- [DESCRIPTION OF THE TASK]: Go through the entries below and copy every line that holds the word "bitsOf".

(Stored data entries)

┌──

/-- The MN bytes of a region copied out to physical pieces, or back from them. -/
def State.nodesOut (s : State) (a : Nat) : List (Nat × Nat) → State
  | [] => s
  | p :: ps => State.nodesOut (s.moveBytes a p.1 p.2) (a + p.2) ps

def State.nodesIn (s : State) (a : Nat) : List (Nat × Nat) → State
  | [] => s
  | p :: ps => State.nodesIn (s.moveBytes p.1 a p.2) (a + p.2) ps

/-! ## Words by offset -/

/-- n words from a table by index, zero where it has none. -/
def tableWords (n : Nat) (t : Tab Word) : List Word := (List.range n).map fun i => t.getD i 0

/-- Some words laid out from an index on. -/
def wordsAt (i : Nat) (ws : List Word) : Tab Word := ws.zipIdx.map fun x => (x.2 + i, x.1)

/-- The word at a byte offset of an image. -/
def wordOff (ws : List Word) (off : Nat) : Word := ws.getD (off / 8) 0

/-! ## Queues (R360) -/

/-- A queue's eight places. -/
def eight (l : List Word) : List Word := (l ++ List.replicate 8 0).take 8

/-- The queues of a region: places, counts, kinds. -/
def Region.queueWords (x : Region) : List Word :=
  (List.range 4).flatMap fun k => eight ((x.ing.getD k []).map (·.2)) ++ eight (x.egr.getD k [])

def Region.queueCounts (x : Region) : Word :=
  wd (((List.range 4).map fun k => ((x.ing.getD k []).length + 16 * (x.egr.getD k []).length) * 256 ^ k).sum)

def Region.queueKinds (x : Region) : Word :=
  wd (((List.range 4).map fun k =>
    (((x.ing.getD k []).zipIdx.map fun e => bitOf e.1.1 e.2).sum) * 256 ^ k).sum)

/-- Queues read back from places, counts and kinds. -/
def ingressFrom (qs : List Word) (cnt kinds : Word) (k : Nat) : List (Bool × Word) :=
  ((List.range (satTo 8 (bitsOf cnt (8 * k) 4)))).map fun j => (kinds.getLsbD (8 * k + j), qs.getD (16 * k + j) 0)

def egressFrom (qs : List Word) (cnt : Word) (k : Nat) : List Word :=
  ((List.range (satTo 8 (bitsOf cnt (8 * k + 4) 4)))).map fun j => qs.getD (16 * k + 8 + j) 0

/-- The queues of a region as a table without empty ones. -/
def queueTab {α : Type} (f : Nat → List α) : Tab (List α) :=
  (List.range 4).filterMap fun k => if (f k).isEmpty then none else some (k, f k)

/-! ## Element records (R360) -/

/-- Free bits of a save image, whose use no rule states. -/
def freeBits (d n : Nat) : Nat := (Config.freeWord d).toNat % 2 ^ n

/-- A tile register as a 32 × 32 tile of its format, scales last: places outside the tile held are not stated.
Log entry 71 (DEDUCED). -/
def tile32 (d fmt : Nat) (t : Option Token) : List Byte :=
  let code (i : Nat) : Nat :=
    match t with
    | some t => if i / 32 < t.rows && i % 32 < t.cols then t.codes.getD (i / 32 * t.cols + i % 32) 0
      else Config.freeElem d i % 2 ^ fmtBits fmt
    | none => Config.freeElem d i % 2 ^ fmtBits fmt
  let scale (i : Nat) : Nat :=
    match t with
    | some t => if i < t.rows then t.scales.getD i 0x7F else Config.freeElem (d + 1) i % 256
    | none => Config.freeElem (d + 1) i % 256
  packBytes (fmtBits fmt) ((List.range 1024).map code) ++
    if isMx fmt then (List.range 32).map fun i => BitVec.ofNat 8 (scale i) else []

/-- Bytes padded to whole beats. -/
def toBeats (bs : List Byte) : List Byte := padTo (64 * ceilDiv bs.length 64) bs
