/-- It is a channel's turn at its engine: no channel between the one served last and this one, in ascending order and
round, has a unit to serve (R341). Channel c of engine e of a die is die * 64 + e * 16 + c. Log entry 63 (DEDUCED). -/
def State.chanTurn (s : State) (k : Nat) : Bool :=
  let last := s.served.getD (k / 16) 15
  !(List.range ((k % 16 + 15 - last) % 16)).any fun i => s.canServe (k / 16 * 16 + (last + 1 + i) % 16)

/-- COPY_WRITE_UNIT (R331-R341): the next unit is formed and written to every destination, or ends the transfer.
Log entry 63 (DEDUCED). -/
def execCopyWriteUnit (die ch : Nat) (s : State) : Outcome State Fault Refusal :=
  let k := die * 64 + ch
  let c := s.chan k
  match c.phase, s.unitNow k with
  | .units n, some v =>
    if !s.canServe k || !s.chanTurn k then .next s
    else
      let s := { s with served := s.served.set 15 (k / 16) (k % 16) }
      let stop (s : State) (code : Nat) (fail : Nat) : Outcome State Fault Refusal :=
        .next (s.setChan k { c with phase := .final (BitVec.ofNat 8 code) (wd fail) })
      if c.abort then stop s 0x10 0
      else
        match v.got, v.dests with
        | .wait, _ | _, .error .wait => .next s
        | .fail .unmapped a, _ => stop s 0x05 a
        | .fail .violation a, _ => stop s 0x06 a
        | _, .error (.fail e a) => stop s e.status a
        | .fail .ecc a, .ok ds =>
          let grans := (ds.flatMap fun ps => ps.flatMap fun p => linesMet p.1 p.2).eraseDups
          stop (grans.foldl State.markPoison (s.countSeqWalk c.issuer c.recAt.toNat)) 0x09 (a / 64 * 64)
        | .ok (bs, row) ps, .ok ds =>
          let x := xferOf c.data
          let s := (s.countSeqWalk c.issuer c.recAt.toNat).unitRead ps
          let s := ds.foldl (fun (s : State) qs => s.storeRuns qs bs) s
          let s := s.countEngine k (ps.map (·.2)).sum (v.unit.2.1 * ds.length) (x.unitTaps v.unit)
          let more := n % 2 ^ 18 + 1 < x.units v.row
          .next (s.setChan k { c with
            phase := .units (if more then n + 1 else (v.row + 1) * 2 ^ 18)
            row := if more then row else [] })
  | _, _ => .next s

/-! ## The end of a record (R329, R337) -/

/-- The final write: STATUS, FAILADDR, and OWN of word 0 as memory holds it at that moment (R329).
Log entry 64 (DEDUCED). -/
def State.finalWrite (s : State) (q : Nat) (tr : Perm → Nat → Except AccErr Nat) (a code : Nat) (fail : Word) : Option State :=
  match s.runAt tr .write a 8, s.runAt tr .write (a + 0x58) 16 with
  | .ok ps, .ok qs =>
    let w0 := numOf (s.loadRuns ps)
    let s := s.countSeqWalk q a
    let s := if code = 0x02 then s.storeRuns ps (bytesOf 8 (w0 - w0 % 2)) else s
    some (s.storeRuns qs (wordsToBytes [wd code, fail]))
  | _, _ => none

/-- The log that a channel's events enter: that of the anchor region of the task that queued the chain (R177). -/
def State.chanLog (s : State) (x : Chan) : Nat :=
  match x.task with
  | some t => (s.task t).anchor
  | none => service

/-- Completion action n of a record (R337): the tag, the counter, the flag. Log entry 64 (DEDUCED). -/
def State.complete (s : State) (k n : Nat) : State :=
  let x := s.chan k
  let w := x.data.getD 6 0
  match n with
  | 0 => if w.getLsbD 16 && bitsOf w 43 7 < 96 then s.setTag (bitsOf w 43 7) (bitsOf w 10 6) else s
  | 1 => if w.getLsbD 29 then s.lowerFor (s.chanLog x) (k / 64 * 4096 + bitsOf w 17 12) 1 else s
  | _ => if w.getLsbD 30 then s.setFlag (k / 64 * 4096 + bitsOf w 31 12) true else s

/-- COPY_RECORD_COMPLETE (R326, R329, R337): once every unit is written the actions run one after another, and the final
write ends the record; the channel goes on along the chain, stops, or is idle. Log entry 64 (DEDUCED). -/
def execCopyRecordComplete (die ch : Nat) (s : State) : Outcome State Fault Refusal :=
  let k := die * 64 + ch
  let c := s.chan k
  let tr := s.chanTr k c.issuer
  let ended (code : Nat) (fail : Word) : State := ((s.finalWrite c.issuer tr c.recAt.toNat code fail).getD s).recordOver k
  let idle : Chan := { c with mode := .idle, data := [], row := [], abort := false }
  if s.chanFenced c then .next s
  else
    match c.mode, c.phase with
    | .run, .units n =>
      if n / 2 ^ 18 < (xferOf c.data).rows then .next s
      else if c.abort then .next (s.setChan k { c with phase := .final 0x10 0 })
      else .next ((s.complete k 0).setChan k { c with phase := .acts 1 })
    | .run, .acts n =>
      if n < 3 then .next ((s.complete k n).setChan k { c with phase := .acts (n + 1) })
      else
        let w0 := c.data.getD 0 0
        if bitsOf w0 6 58 = 0 || c.abort then .next ((ended 0x02 0).setChan k idle)
        else .next ((ended 0x02 0).setChan k { c with recAt := w0 &&& ~~~ 0x3F, data := [], phase := .read })
    | .run, .final code fail =>
      if code = 0x10 then .next ((ended code.toNat fail).setChan k idle)
      else .next (((ended code.toNat fail).setChan k { c with mode := .stop, row := [], abort := false }).reportStop k code.toNat fail)
    | _, _ => .next s

/-! ## Commands at commit (R290) -/

/-- CPCH appends a head to a channel's queue, with the thread that queued it and the task it belongs to. -/
def State.commitCpch (s : State) (q ch : Nat) (a : Word) : State :=
  s.updChan ch fun x => { x with queue := x.queue ++ [(a, q, s.taskOf q)] }

/-- CPST: a stopped channel walks again from the record where it stopped. -/
def State.commitCpst (s : State) (ch : Nat) : State :=
  s.updChan ch fun x =>
    if x.mode == .stop then { x with mode := .run, phase := .read, data := [], row := [], fault := none, abort := false } else x

/-- CPAB: the queue is discarded, that of an idle channel too, which holds the heads of the block's own CPCHs; and a record in progress takes code 0x10 at its next unit, as one does that has failed
or at which the channel stopped; a record past its last unit ends as it would have, and the channel goes no further.
Log entry 64 (DEDUCED). -/
def State.commitCpab (s : State) (ch : Nat) : State :=
  s.updChan ch fun x =>
    match x.mode with
    | .idle => { x with queue := [] }
    | .run =>
      match x.phase with
      | .read => { x with queue := [], mode := .idle, data := [] }
      | .final _ _ => { x with queue := [], phase := .final 0x10 0 }
      | _ => { x with queue := [], abort := true }
    | .stop =>
      if x.data.isEmpty then { x with queue := [], mode := .idle }
      else { x with queue := [], mode := .run, phase := .final 0x10 0 }

end Sys2Proof.Machine
end

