/-- An element as a save keeps it: its accumulator resolved where NRSAVE asks for it. -/
def Elem.kept_ (nr : Bool) (el : Elem) : Elem := if nr then { el with acc := el.acc.map Image.canonical } else el

/-- The task's state moves out of the module's tables, and the queues of its regions are empty to the next (R342); its
stream buffers stay (R302). -/
def State.putAway (s : State) (t : Nat) (v : Saved) : State :=
  let x := s.task t
  let ids := s.taskCtxs t
  let v := { v with
    ctxs := ids.filterMap fun c => (s.ctxs.find? c).map fun k =>
      { k with elems := k.elems.map fun ke => (ke.1, ke.2.kept_ x.nrsave) }
    seqs := (x.regions.filter x.threadOn).map fun r => (r, s.seq r)
    bufs := s.sbufs.filter fun kb => kb.2.owner == some t
    mxs := x.regions.map fun r => (r, (s.region r).mxmode) }
  let s := ids.foldl State.disarm s
  let s := x.regions.foldl (fun s r =>
    (s.updRegion r Region.emptied).updSeq r fun y => { y.quietly with tres := 0 }) s
  s.updTask t fun x => { x with state := .saved, since := s.now, regions := [], saved := some v }

/-- SAVE_COMPLETE (R359, R360). -/
def execSaveComplete (die task : Nat) (s : State) : Outcome State Fault Refusal :=
  let t := die * 4096 + task
  let x := s.task t
  match x.state, x.saved with
  | .saving, some v =>
    let cs := s.taskCtxs t
    if cs.any fun c => (s.ctxs.find? c).any fun k => k.mode == .run then .next (s.sluice t)
    else if s.taskArming t || s.anyFrozen x.regions || !v.copies.isEmpty || !(cs.all fun c => (s.ctxs.find? c).all Ctx.savedOut) ||
        !(x.regions.all fun r => (s.seq r).awaits.isEmpty && !(s.seq r).committing) then .next s
    else
      match s.writeImages t (v.chain.getD 0) v.chain.isSome ((sortNat x.regions).zipIdx) with
      | .error .wait => .next s
      | .error (.fail e _) => .next ((cs.foldl State.discard s).faultNow t e.cause 0 x.anchor)
      | .ok s => .next (s.putAway t v)
  | _, _ => .next s

/-- The image of a saved task's region j. -/
def Task.imageAddr (x : Task) (j : Nat) : Nat := x.saveArea.toNat + 0x800000 * j

/-- sq.status, sq.energy and sq.encfg of a saved task's threads are written back first (R384): the rest of its sequencers
waits for the whole image. Log entry 71 (DEDUCED). -/
def State.resumeMeters (s : State) (t : Nat) (v : Saved) : List (Nat × Nat) → Except RunErr State
  | [] => .ok s
  | (r, j) :: rest =>
    if v.seqs.has r then
      match s.readAt (s.walkTr t) ((s.task t).imageAddr j) 0x1000 with
      | .error e => .error e
      | .ok (bs, _) =>
        let ws := bytesToWords bs
        State.resumeMeters (s.updSeq r fun y =>
          { y.quietly.withStatus (wordOff ws 0x248) with
            energy := (wordOff ws 0x268).setWidth 48
            enOn := (wordOff ws 0x270).getLsbD 0
            senOn := (wordOff ws 0x270).getLsbD 1 }) t v rest
    else State.resumeMeters (s.updSeq r Seq.quietly) t v rest

/-- TASK_RESUME (R349, R359, R384): a saved task selected on its own regions; its meter runs again from here.
Log entry 71 (DEDUCED). -/
def execTaskResume (die task : Nat) (s : State) : Outcome State Fault Refusal :=
  let t := die * 4096 + task
  match s.chosen die, (s.task t).saved with
  | some (.resume u), some v =>
    if u != t then .next s
    else
      let w := s.updTask t fun x => { x with state := .resuming, regions := v.regions, order := s.nextOrder }
      match w.resumeMeters t v ((sortNat v.regions).zipIdx) with
      | .ok w => .next w
      | .error .wait => .next s
      | .error (.fail e _) => .next (w.faultNow t e.cause 0 (w.task t).anchor)
  | _, _ => .next s

/-- What is read back of one region: the pieces it lies in, the first 4 KiB, its site records, the bytes of its live buffers,
and its MN section. -/
structure ImageBack where
  region : Nat
  pieces : List (Nat × Nat)
  head : List Word
  recs : List Byte
  bufs : List Byte
  nodes : List (Nat × Nat)

/-- The bytes of the element section ahead of the live buffers. -/
def Saved.recordBytes (v : Saved) (r : Nat) (nr : Bool) : Nat :=
  (v.ctxs.map fun c => ((c.elemsIn r).map fun ke => (ke.2.record 0 ke.1 nr).length).sum).sum

def Saved.bufsIn (v : Saved) (r : Nat) : List (Nat × SBuf) := v.bufs.filter fun kb => field kb.1 30 24 = r
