/-- R112, R114, R115, R170: a predicted block with AS = 1 that passes its checks starts behind the youngest block; a held DBGHALT
is taken between blocks, also where the next block has been read and not started. A region that is hung is declared so:
it freezes, and HANG is taken where hang.ctl asks for it.
The model reads open points as log entries 26 and 47 say. -/
def Obligations.RunAheadAndDebugHalts : Prop :=
  (∀ (s : State) (q : Nat) (b : Blk) (a : Word) (k : Copy), (s.seq q).cond = .run →
    (s.seq q).blocks.getLast? = some b → (s.seq q).raen = true → (s.seq q).blocks.length ≤ 4 →
    (s.seq q).predicted b = some a → s.fetchBlock q a = .ok k →
    decodeFault k.hdr k.words (decide (q = service)) = none → k.hdr.getLsbD 20 = true →
    completes (.runaheadBlockStart q) s fun t =>
      (t.seq q).blocks = (s.seq q).blocks ++ [Blk.fresh k (s.now + (s.seq q).btime.toNat)] ∧
        (t.seq q).g = (s.seq q).g ∧ onlySeq q s t) ∧
  (∀ (s : State) (q : Nat) (a v : Word) (vs : List Word) (i : Instr),
    (i = .dbghalt q ∧ ((s.seq q).cond = .fetch a ∨ (s.seq q).cond = .held a) ∨
      (i = .dbghalt q ∨ i = .blockDecode q) ∧ ∃ k, (s.seq q).cond = .decode k ∧ k.addr = a) →
    (s.seq q).tm = false → (s.seq q).asyncHang = none → (s.seq q).asyncPreempt = none → (s.seq q).asyncDbg = v :: vs →
    (s.seq q).blocks = [] →
    completes i s fun t =>
      trapTaken (s.seq q) (t.seq q) causeDBGHALT a v ∧ (t.seq q).asyncDbg = vs ∧ onlySeq q s t) ∧
  (∀ (s : State) (q : Nat), q < 96 → s.hung q = true → s.taskOf q = none → completes (.hangDeclaration q) s fun t =>
    (t.seq q).frozen = true ∧ t.ctxs = s.ctxs ∧
      ∀ e, (s.seq q).hangTrap = true → (s.seq q).tm = false → (s.seq q).resumeAt = some e →
        (t.seq q).cause = causeHANG ∧ (t.seq q).tm = true ∧ (t.seq q).epc = e &&& ~~~ 0xF)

└──

- [RESPONSE TO THIS EXERCISE]:
  ((List.range (satTo 8 (bitsOf cnt (8 * k) 4)))).map fun j => (kinds.getLsbD (8 * k + j), qs.getD (16 * k + j) 0)
  ((List.range (satTo 8 (bitsOf cnt (8 * k + 4) 4)))).map fun j => qs.getD (16 * k + 8 + j) 0
  | 0 => if w.getLsbD 16 && bitsOf w 43 7 < 96 then s.setTag (bitsOf w 43 7) (bitsOf w 10 6) else s
  | 1 => if w.getLsbD 29 then s.lowerFor (s.chanLog x) (k / 64 * 4096 + bitsOf w 17 12) 1 else s
  | _ => if w.getLsbD 30 then s.setFlag (k / 64 * 4096 + bitsOf w 31 12) true else s
        if bitsOf w0 6 58 = 0 || c.abort then .next ((ended 0x02 0).setChan k idle)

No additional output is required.